▶ Given information

theorem Res.goes_ite {P : State → Prop} {p : Prop} [Decidable p] {r x : Res} (hr : r.Goes P) (hx : x.Goes P) :
    (if p then r else x).Goes P := by
  split
  · exact hr
  · exact hx

theorem watched_goes {P : State → Prop} {s : State} {c : Ctx} {wr : Bool} {ea : Word} {addrs : List Word} {t : State} (h : P t) :
    (watched s c wr ea addrs (.ok t)).Goes P :=
  Res.goes_ite h h

theorem tokShort_goes {P : State → Prop} (c : Ctx) : (tokShort c).Goes P :=
  Res.goes_ite trivial trivial

theorem withToks_goes {P : State → Prop} {s : State} {c : Ctx} {k : Toks} {f : State → Res}
    (h : ∀ t, takeToks s c.key k = some t → (f t).Goes P) : (withToks s c k f).Goes P := by
  unfold withToks
  split
  · exact h _ ‹_›
  · exact tokShort_goes c

theorem orFault_goes {P : State → Prop} {code : Nat} {ta : Word} {r : Res} (h : r.Goes P) : (orFault code ta r).Goes P :=
  Res.goes_ite h trivial

theorem gated_goes {P : State → Prop} {k : Toks} {full : Ctx → State → Bool} {f : Ctx → State → Res} {c : Ctx} {s : State}
    (h : (f c s).Goes P) : (gated k full f c s).Goes P :=
  Res.goes_ite trivial h

/-- What a cell's word leaves whatever it comes to: a property of the state before it that frames of the cell keep, and that its
body gives in a state such as its issue makes. -/
theorem word_goes {P : State → Prop} {lg : Legal} {regs : List (BitVec 6)} {body : Ctx → State → Res} {s t : State}
    (hc : isCore s.cur = false) (hs : P s) (hP : ∀ {u v}, P u → CellFrame s.cur u v → P v)
    (hbody : ∀ u, CellFrame s.cur s u → u.nextId = s.nextId → (body (issueCtx s) u).Goes P)
    (h : word lg regs body s = .next t) : P t := by
  have hk := issueCtx_key s
  have hcore : isCore (issueCtx s).key = false := hk ▸ hc
  have hstart := touchStart_cellFrame s s.cur
  have hstream (u : State) (st : Stream) : CellFrame s.cur u (setStreamAt u (issueCtx s).key (issueCtx s).seq st) :=
    hk ▸ setStreamAt_cellFrame _ st hcore
  have hfault (u : State) (pc : Nat) (w : Word) (f : Flt) :
      CellFrame s.cur u (takeFault u { key := (issueCtx s).key, seq := (issueCtx s).seq, pc := pc, word := w } f) :=
    hk ▸ takeFault_cellFrame u { key := (issueCtx s).key, seq := (issueCtx s).seq, pc := pc, word := w } f hcore
  have hgoes (st : Stream) : (body (issueCtx s) (setStreamAt (touchStart s s.cur) (issueCtx s).key (issueCtx s).seq st)).Goes P :=
    hbody _ (hstart.trans (hstream _ st)) ((setStreamAt_nextId ..).trans (touchStart_nextId ..))
  cases h
  obtain h | ⟨js, f, h⟩ | h | ⟨js, ⟨t, ht, h⟩ | ⟨t, pc, ht, h⟩ | ⟨t, f, ht, h⟩⟩ := runWord_cases lg regs body s
  · rwa [h]
  · rw [h]; exact hP hs ((hstart.trans (hstream _ _)).trans (hfault _ _ _ f))
  · rw [h]; exact hP hs (hstream s _)
  · rw [h]; exact (congrArg (Res.Goes P) ht).mp (hgoes _)
  · rw [h]; exact hP ((congrArg (Res.Goes P) ht).mp (hgoes _)) (hstream t _)
  · rw [h]; exact hP ((congrArg (Res.Goes P) ht).mp (hgoes _)) (hfault t _ _ f)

▶ What needs to be done
Go to the line with "exact tokShort_goes c" in the entries above and repeat every line from there through the line with "have hcore : isCore", exactly and with no other text.

▶ Your solution
  · exact tokShort_goes c

theorem orFault_goes {P : State → Prop} {code : Nat} {ta : Word} {r : Res} (h : r.Goes P) : (orFault code ta r).Goes P :=
  Res.goes_ite h trivial

theorem gated_goes {P : State → Prop} {k : Toks} {full : Ctx → State → Bool} {f : Ctx → State → Res} {c : Ctx} {s : State}
    (h : (f c s).Goes P) : (gated k full f c s).Goes P :=
  Res.goes_ite trivial h

/-- What a cell's word leaves whatever it comes to: a property of the state before it that frames of the cell keep, and that its
body gives in a state such as its issue makes. -/
theorem word_goes {P : State → Prop} {lg : Legal} {regs : List (BitVec 6)} {body : Ctx → State → Res} {s t : State}
    (hc : isCore s.cur = false) (hs : P s) (hP : ∀ {u v}, P u → CellFrame s.cur u v → P v)
    (hbody : ∀ u, CellFrame s.cur s u → u.nextId = s.nextId → (body (issueCtx s) u).Goes P)
    (h : word lg regs body s = .next t) : P t := by
  have hk := issueCtx_key s
  have hcore : isCore (issueCtx s).key = false := hk ▸ hc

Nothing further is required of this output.